━━━ Supplied records ━━━

-- ==== Sys2Proof/Machine/ControlFlow.lean ====
section
/-! DEFINITION. Control flow (R100 to R108). Each meaning runs in the execute phase: PC is already A + 2 (R92, R94). -/

namespace Sys2Proof.Machine

/-- CLS: `Clear()`; no Present, VF unchanged (R100). -/
def execCls (s : State) : Host.Outcome State Fault Refusal := .next s.clear

/-- RET: `PC <- Pop()` (R101). -/
def execRet (s : State) : Host.Outcome State Fault Refusal := .next (s.popThen fun a t => t.setPc a)

/-- JP: `PC <- NNN` (R102). -/
def execJp (nnn : Addr12) (s : State) : Host.Outcome State Fault Refusal := .next (s.setPc (addrOperand nnn))

/-- CALL: `Push(PC)`, the advanced PC, then `PC <- NNN` (R103). -/
def execCall (nnn : Addr12) (s : State) : Host.Outcome State Fault Refusal :=
  .next (s.pushThen s.pc fun t => t.setPc (addrOperand nnn))

/-- SE VX, NN: skip if equal (R104). -/
def execSeImm (x : RegIdx) (nn : Byte) (s : State) : Host.Outcome State Fault Refusal :=
  .next (s.skipIf (s.reg x == nn))

/-- SNE VX, NN: skip if different (R105). -/
def execSneImm (x : RegIdx) (nn : Byte) (s : State) : Host.Outcome State Fault Refusal :=
  .next (s.skipIf (s.reg x != nn))

/-- SE VX, VY: skip if equal (R106). -/
def execSeReg (x y : RegIdx) (s : State) : Host.Outcome State Fault Refusal :=
  .next (s.skipIf (s.reg x == s.reg y))

/-- SNE VX, VY: skip if different (R107). -/
def execSneReg (x y : RegIdx) (s : State) : Host.Outcome State Fault Refusal :=
  .next (s.skipIf (s.reg x != s.reg y))

/-- JP V0, NNN: `PC <- (NNN + V[0]) mod 65536`, not reduced to 12 bits (R108). -/
def execJpV0 (nnn : Addr12) (s : State) : Host.Outcome State Fault Refusal :=
  .next (s.setPc (addrOperand nnn + byteOperand (s.reg V0)))

end Sys2Proof.Machine
end

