-- ==== Sys2Proof/Machine/Environment.lean ====
section
/-! DEFINITION. What the other agents do between steps (R10): time, keys, load, reset. -/

namespace Sys2Proof.Machine

/-! ## Time -/

/-- `DT` counts down and the phase stays; the register write of R163 is `State.setDt`. -/
def State.countDown (s : State) (a : Byte) : State := { s with dt := a }

/-- The tick phase is set (R31; log 9). -/
def State.setPhase (s : State) (n : Nat) : State := { s with phase := n }

/-- `Tick()`: `if DT > 0 then DT <- DT - 1` (R210). -/
def State.tick (s : State) : State := if s.dt = 0#8 then s else s.countDown (s.dt - 1#8)

/-- `n` ticks, one after another. -/
def State.ticks : Nat → State → State
  | 0, s => s
  | n + 1, s => State.ticks n s.tick

/-- The ticks that fall in a time that ends `t` units after the last tick: the floor of the elapsed sixtieths (R211). -/
def State.ticksIn (s : State) (t : Nat) : Nat :=
  match s.params.dtRound with
  | .tick => t / s.params.unitsPerTick

/-- `units` time units pass: the ticks that fall in them happen, and the phase is what is left (R31, R210; log 9). -/
def State.elapse (s : State) (units : Nat) : State :=
  (State.ticks (s.ticksIn (s.phase + units)) s).setPhase ((s.phase + units) % s.params.unitsPerTick)

/-! ## Keys -/

/-- The Input Source changes the pressed state of a key (R217). -/
def State.setKey (s : State) (k : Fin 16) (down : Bool) : State := { s with keys := s.keys.set k down }

/-- The Input Source answers the key wait with k: "`V[X] <- k`, `MODE <- RUN`" (R161, R218). In another mode there is no wait
to answer, and nothing changes (log 13). -/
def State.deliver (s : State) (k : Fin 16) : State :=
  match s.mode with
  | .waitKey x => (s.setReg x (keyOperand k)).resume
  | .run => s
  | .halt => s

/-! ## Load and reset -/

/-- The load port accepts the image: ImageTooLarge and no change, or the bytes from 0x200 on (R254). -/
def State.loadImage (s : State) (bytes : List Byte) : State :=
  if imageFits bytes then State.writeBytes Config.programBase bytes s else s.emit .imageTooLarge

/-- `Load(bytes)`: accepted between steps and in HALT, not in WAITKEY, where nothing changes (R255; log 13). -/
def State.load (s : State) (bytes : List Byte) : State :=
  match s.mode with
  | .run => s.loadImage bytes
  | .halt => s.loadImage bytes
  | .waitKey _ => s

/-- Reset, in any state (R250): every piece of the core's state to its reset value. The keys, which "the core does not reset"
(R253), the random source, the trace of outputs, the pending moves and the parameters are not the core's and stay (log 16). -/
def State.resetCore (s : State) : State :=
  { State.resetWith s.params with keys := s.keys, draws := s.draws, outputs := s.outputs, pending := s.pending }

/-- What an input does to the machine (R10). -/
def State.applyInput (s : State) : Input → State
  | .elapse units => s.elapse units
  | .key k down => s.setKey k down
  | .deliver k => s.deliver k
  | .load bytes => s.load bytes
  | .reset => s.resetCore

end Sys2Proof.Machine
end

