theorem isSome_decode_familyRow_value (w : Word) :
    (decode .strict (familyRow w).value).isSome = (decode .strict w).isSome := by
  have hfam : fieldF (familyRow w).value = fieldF w := fieldF_and_familyMask w (fieldF w)
  unfold decode
  rw [hfam]
  split
  case h_1 hf => rw [familyRow_of_mask_FFFF hf rfl]
  case h_6 hf | h_10 hf =>
    rw [familyRow_of_mask_F00F hf rfl, fieldD_packXY]
    exact decodeIfD0_isSome_congr ..
  case h_9 hf =>
    rw [familyRow_of_mask_F00F hf rfl, fieldD_packXY]
    exact decodeFamily8_isSome_congr ..
  case h_15 hf =>
    rw [familyRow_of_mask_F0FF hf rfl, fieldNN_packXI]
    exact decodeFamilyE_isSome_congr ..
  case h_16 =>
    have hf : fieldF w = 0xF#4 := eq_F_of_notMem _ (by simp_all)
    rw [familyRow_of_mask_F0FF hf rfl, fieldNN_packXI]
    exact decodeFamilyF_isSome_congr ..
  all_goals rfl

/-- The `match` of every row, read as a word, decodes. -/
theorem isSome_decode_value : ∀ r ∈ opcodeMap, (decode .strict r.value).isSome = true := by decide

theorem isSome_decode_iff (w : Word) : (decode .strict w).isSome = true ↔ familyRow w ∈ opcodeMap := by
  constructor
  · intro h
    obtain ⟨i, hi⟩ := Option.isSome_iff_exists.mp h
    exact row_of_decode hi ▸ i.row_mem_opcodeMap
  · intro h
    exact (isSome_decode_familyRow_value w).symm.trans (isSome_decode_value _ h)

end Sys2Proof

namespace Sys2Proof.Machine

/-- Settles O52: the rows of the map that a word selects are its `familyRow`, if the map has it, and the word decodes
exactly then. -/
theorem decodeFollowsTheOpcodeMap : Obligations.DecodeFollowsTheOpcodeMap := by
  refine ⟨rfl, fun w => ⟨?_, fun i hi => ?_, fun r hr r' hr' h h' => ?_⟩⟩
  · rw [isSome_decode_iff]
    constructor
    · exact fun h => ⟨_, h, (selects_iff_eq_familyRow h w).mpr rfl⟩
    · rintro ⟨r, hr, h⟩
      exact (selects_iff_eq_familyRow hr w).mp h ▸ hr
  · exact ⟨i.row_mem_opcodeMap, (selects_iff_eq_familyRow i.row_mem_opcodeMap w).mpr (row_of_decode hi)⟩
  · exact ((selects_iff_eq_familyRow hr w).mp h).trans ((selects_iff_eq_familyRow hr' w).mp h').symm

end Sys2Proof.Machine

/-! PROOFS of the statements about the step: fetch, advance and run (O40), and the unknown encoding (O41). -/

namespace Sys2Proof.Machine

section
variable {s : State} {rest : List Move} {w : Word}

/-! ## The step in RUN, by the range of its fetch -/

/-- A fetch out of range halts before PC is advanced (R91, R97). -/
theorem step_of_fetch_out_of_range (h : StepNext s rest) (hpc : 0xFFE < s.pc.toNat) :
    step s = .next ((s.setPending rest).raise .memoryOutOfRange) :=
  (step_of_stepNext h).trans (if_pos ((fetchFaults_iff (s.setPending rest)).mpr hpc))

/-- A fetch in range runs the fetched word with PC advanced (R92, R97). -/
theorem step_of_fetch_in_range (h : StepNext s rest) (hpc : s.pc.toNat ≤ 0xFFE) :
    step s = runWord (Executing s rest) s.fetchWord s.pc :=
  (step_of_stepNext h).trans
    (if_neg fun hf => Nat.not_lt.mpr hpc ((fetchFaults_iff (s.setPending rest)).mp hf))

theorem runWord_of_decode_some {i : Instr} (addr : Word) (hd : decode s.params.decodeMode w = some i) :
    runWord s w addr = exec i s := by
  unfold runWord
  rw [hd]

theorem runWord_of_decode_none (addr : Word) (hd : decode s.params.decodeMode w = none) :
    runWord s w addr = .next (s.diagUnknown w addr) := by
  unfold runWord
  rw [hd]

theorem step_of_known (h : StepNext s rest) (hpc : s.pc.toNat ≤ 0xFFE) (hw : WordAt s w) {i : Instr}
    (hd : decode s.params.decodeMode w = some i) : step s = exec i (Executing s rest) := by
  obtain rfl := (wordAt_iff s w).mp hw
  exact (step_of_fetch_in_range h hpc).trans (runWord_of_decode_some s.pc hd)

theorem step_of_unknown (h : StepNext s rest) (hpc : s.pc.toNat ≤ 0xFFE) (hw : WordAt s w)
    (hd : decode s.params.decodeMode w = none) : step s = .next ((Executing s rest).diagUnknown w s.pc) := by
  obtain rfl := (wordAt_iff s w).mp hw
  exact (step_of_fetch_in_range h hpc).trans (runWord_of_decode_none s.pc hd)

end

/-! ## What a fatal fault and a diagnostic leave unchanged -/

/-- The execute phase's state by the named operations, whose laws then say what it keeps. -/
theorem Executing_eq (s : State) (rest : List Move) : Executing s rest = (s.setPending rest).advancePc := rfl

/-- Raising a fatal fault halts and does nothing else (R200). -/
theorem State.halted_raise (s : State) (c : Cause) : Halted c s (s.raise c) :=
  ⟨rfl, rfl, by constructor <;> simp⟩

/-- The step of an unknown encoding touches UNK, the output events, PC and the pending moves alone (R95, R204). -/
theorem State.frame_executing_diagUnknown (s : State) (rest : List Move) (w addr : Word) :
    Frame { unk := true, outputs := true, pc := true, pending := true } s ((Executing s rest).diagUnknown w addr) := by
  constructor <;> simp [Executing_eq]

/-- Settles O40: `step_of_known`, `step_of_unknown` and `step_of_fetch_out_of_range` are its three cases. -/
theorem stepRunsTheDecodedInstruction : Obligations.StepRunsTheDecodedInstruction := by
  intro s rest h
  refine ⟨fun w hpc hw => ⟨fun i => step_of_known h hpc hw, step_of_unknown h hpc hw⟩, fun hpc => ?_⟩
  exact ⟨_, step_of_fetch_out_of_range h hpc, (s.setPending rest).halted_raise .memoryOutOfRange⟩

/-- Settles O41: the diagnostic of `step_of_unknown` on the state with PC advanced, and its frame. -/
theorem unknownEncodingIsDiagnosticNoOp : Obligations.UnknownEncodingIsDiagnosticNoOp := by
  intro s rest w h hpc hw hd
  have hadvance : (s.pc + 2#16).toNat = (s.pc.toNat + 2) % 65536 := BitVec.toNat_add s.pc 2#16
  exact ⟨_, step_of_unknown h hpc hw hd, rfl, rfl, hadvance, h.1, rfl, s.frame_executing_diagUnknown rest w s.pc⟩

end Sys2Proof.Machine

/-! PROOFS of the statements about control flow: CLS (O1), RET and CALL (O2, O4), the jumps (O3, O7) and the skips
(O5, O6). -/

namespace Sys2Proof.Machine

/-! ## The operands of the jumps, zero-extended (R72, R108) -/

@[simp] theorem addrOperand_toNat (nnn : Addr12) : (addrOperand nnn).toNat = nnn.toNat :=
  BitVec.toNat_setWidth_of_le (by decide)

@[simp] theorem byteOperand_toNat (a : Byte) : (byteOperand a).toNat = a.toNat :=
  BitVec.toNat_setWidth_of_le (by decide)

/-- A 12-bit address and a byte never wrap a 16-bit sum (R108). -/
theorem addrOperand_add_byteOperand_toNat (nnn : Addr12) (a : Byte) :
    (addrOperand nnn + byteOperand a).toNat = nnn.toNat + a.toNat := by
  rw [BitVec.toNat_add, addrOperand_toNat, byteOperand_toNat]
  have hnnn := nnn.isLt
  have ha := a.isLt
  omega

section
variable (s : State)

/-! ## What the operations of control flow leave unchanged -/

@[simp] theorem State.clear_pixel (x : Fin 64) (y : Fin 32) : s.clear.pixel x y = false := fbPixel_blank x y

theorem State.frame_clear : Frame { fb := true } s s.clear := by constructor <;> simp

theorem State.frame_setPc (a : Word) : Frame { pc := true } s (s.setPc a) := by constructor <;> simp

theorem State.frame_setStack_setPc (l : List Word) (a : Word) :
    Frame { pc := true, stack := true } s ((s.setStack l).setPc a) := by constructor <;> simp

theorem State.frame_skipIf (c : Bool) : Frame { pc := true } s (s.skipIf c) :=
  s.skipIf_eq c ▸ s.frame_setPc _

/-! ## Where a skip leaves PC (R104) -/

theorem State.skipIf_pc_toNat (c : Bool) :
    (s.skipIf c).pc.toNat = if c then (s.pc.toNat + 2) % 65536 else s.pc.toNat := by
  cases c
  · rfl
  · exact BitVec.toNat_add s.pc 2#16

theorem State.skipIf_beq_pc_toNat (a b : Byte) :
    (s.skipIf (a == b)).pc.toNat = if a = b then (s.pc.toNat + 2) % 65536 else s.pc.toNat := by
  simp [State.skipIf_pc_toNat]

theorem State.skipIf_bne_pc_toNat (a b : Byte) :
    (s.skipIf (a != b)).pc.toNat = if a = b then s.pc.toNat else (s.pc.toNat + 2) % 65536 := by
  simp [State.skipIf_pc_toNat]

end

/-- A stack within its capacity is full exactly when it holds `STACK_DEPTH` entries (R29). -/
theorem State.stackFits.stackFull_iff {s : State} (hfits : s.stackFits) :
    s.stackFull = true ↔ ∃ d, s.params.stackDepth = some d ∧ s.stack.length = d := by
  rw [State.stackFull_iff]
  constructor
  · rintro ⟨d, hd, hle⟩
    exact ⟨d, hd, Nat.le_antisymm (hfits d hd) hle⟩
  · rintro ⟨d, hd, heq⟩
    exact ⟨d, hd, heq.ge⟩

/-- Settles O1: `Clear` blanks the framebuffer, and its frame. -/
theorem clsClearsEveryPixel : Obligations.ClsClearsEveryPixel := fun s =>
  ⟨s.clear, rfl, s.clear_pixel, s.frame_clear⟩

/-- Settles O2: the two cases of `exec_ret_cases`, each of which excludes the other clause's premise. -/
theorem retPopsNewestOrHalts : Obligations.RetPopsNewestOrHalts := by
  intro s
  rcases exec_ret_cases s with ⟨hs, hx⟩ | ⟨a, rest, hs, hx⟩
  · exact ⟨by simp [hs], fun _ => ⟨_, hx, s.halted_raise .stackUnderflow⟩⟩
  · refine ⟨fun a' rest' h => ?_, by simp [hs]⟩
    obtain ⟨rfl, rfl⟩ := List.cons.inj (hs.symm.trans h)
    exact ⟨_, hx, rfl, rfl, s.frame_setStack_setPc rest a⟩

/-- Settles O3: the jump sets PC alone, to the zero-extended operand. -/
theorem jpSetsPc : Obligations.JpSetsPc := fun s nnn =>
  ⟨s.setPc (addrOperand nnn), rfl, addrOperand_toNat nnn, s.frame_setPc _⟩

/-- Settles O4: the two cases of `exec_call_cases`; in a stack that fits, full means exactly `STACK_DEPTH` entries. -/
theorem callPushesAdvancedPcOrHalts : Obligations.CallPushesAdvancedPcOrHalts := by
  intro s nnn hfits
  rcases exec_call_cases s nnn with ⟨hfull, hx⟩ | ⟨hroom, hx⟩
  · refine ⟨fun hne => ?_, fun _ _ _ => ⟨_, hx, s.halted_raise .stackOverflow⟩⟩
    obtain ⟨d, hd, hlen⟩ := hfits.stackFull_iff.mp hfull
    exact absurd hlen (hne d hd)
  · refine ⟨fun _ => ⟨_, hx, rfl, addrOperand_toNat nnn, s.frame_setStack_setPc _ _⟩, fun d hd hlen => ?_⟩
    have hfull : s.stackFull = true := hfits.stackFull_iff.mpr ⟨d, hd, hlen⟩
    exact absurd (hfull.symm.trans hroom) (by decide)

/-- Settles O5: a skip on equality and one on difference of a register and the immediate. -/
theorem skipsOnImmediate : Obligations.SkipsOnImmediate := fun s x nn =>
  ⟨⟨s.skipIf (s.reg x == nn), rfl, s.skipIf_beq_pc_toNat _ _, s.frame_skipIf _⟩,
    ⟨s.skipIf (s.reg x != nn), rfl, s.skipIf_bne_pc_toNat _ _, s.frame_skipIf _⟩⟩

/-- Settles O6: a skip on equality and one on difference of two registers. -/
theorem skipsOnRegisters : Obligations.SkipsOnRegisters := fun s x y =>
  ⟨⟨s.skipIf (s.reg x == s.reg y), rfl, s.skipIf_beq_pc_toNat _ _, s.frame_skipIf _⟩,
    ⟨s.skipIf (s.reg x != s.reg y), rfl, s.skipIf_bne_pc_toNat _ _, s.frame_skipIf _⟩⟩

/-- Settles O7: the unreduced sum of the two operands, bounded by their widths. -/
theorem jpV0AddsRegisterZero : Obligations.JpV0AddsRegisterZero := by
  intro s nnn
  have hsum := addrOperand_add_byteOperand_toNat nnn (s.reg V0)
  have hnnn := nnn.isLt
  have hv0 := (s.reg V0).isLt
  refine ⟨s.setPc (addrOperand nnn + byteOperand (s.reg V0)), rfl, ?_, hsum, ?_, s.frame_setPc _⟩
  all_goals
    rw [State.setPc_pc, hsum]
    omega

end Sys2Proof.Machine

/-! PROOFS of the statement about the immediate instructions on one register: LD VX,NN and ADD VX,NN (O8). -/

namespace Sys2Proof.Machine

/-- A register write leaves every other register, VF among them, and the rest of the state as they were (R12, R21). -/
theorem State.frame_setReg (s : State) (x : RegIdx) (a : Byte) : Frame { regs := [x] } s (s.setReg x a) := by
  constructor
  case regs => exact fun r hr => s.setReg_reg_of_ne x a r (List.ne_of_not_mem_cons hr)
  all_goals simp

/-- Settles O8: each is one register write, of the immediate and of the wrapped sum. -/
theorem immediateLoadAndAdd : Obligations.ImmediateLoadAndAdd := by
  intro s x nn
  have hsum : ((s.setReg x (s.reg x + nn)).reg x).toNat = ((s.reg x).toNat + nn.toNat) % 256 := by
    rw [State.setReg_reg_self, BitVec.toNat_add]
  exact ⟨⟨s.setReg x nn, rfl, s.setReg_reg_self x nn, s.frame_setReg x nn⟩,
    ⟨s.setReg x (s.reg x + nn), rfl, hsum, s.frame_setReg x _⟩⟩

end Sys2Proof.Machine

/-! PROOFS of the statements about the register-to-register ALU: the copy and the bitwise operations (O9), and the five
operations with a flag (O10 to O14). -/

namespace Sys2Proof.Machine

section
variable (s : State) (x : RegIdx) (r : Byte) (c : Bool)

/-! ## The two writes of a result and a flag (R120) -/

theorem State.resultAndFlag_setResultAndFlag : ResultAndFlag s (s.setResultAndFlag x r c) x r (flagByte c) := by
  refine ⟨fun hx => ⟨?_, ?_⟩, ?_, ?_⟩
  · cases h : s.params.vfOrder <;> simp [State.setResultAndFlag_reg, h, hx]
  · cases h : s.params.vfOrder <;> simp [State.setResultAndFlag_reg, h, hx.symm]
  · rintro rfl h
    simp [State.setResultAndFlag_reg, h]
  · rintro rfl h
    simp [State.setResultAndFlag_reg, h]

━━━

What needs to be done:
The answer must consist of each line in the entries above that includes "hlen".

Result for this task:
    obtain ⟨d, hd, hlen⟩ := hfits.stackFull_iff.mp hfull
    exact absurd hlen (hne d hd)
  · refine ⟨fun _ => ⟨_, hx, rfl, addrOperand_toNat nnn, s.frame_setStack_setPc _ _⟩, fun d hd hlen => ?_⟩
    have hfull : s.stackFull = true := hfits.stackFull_iff.mpr ⟨d, hd, hlen⟩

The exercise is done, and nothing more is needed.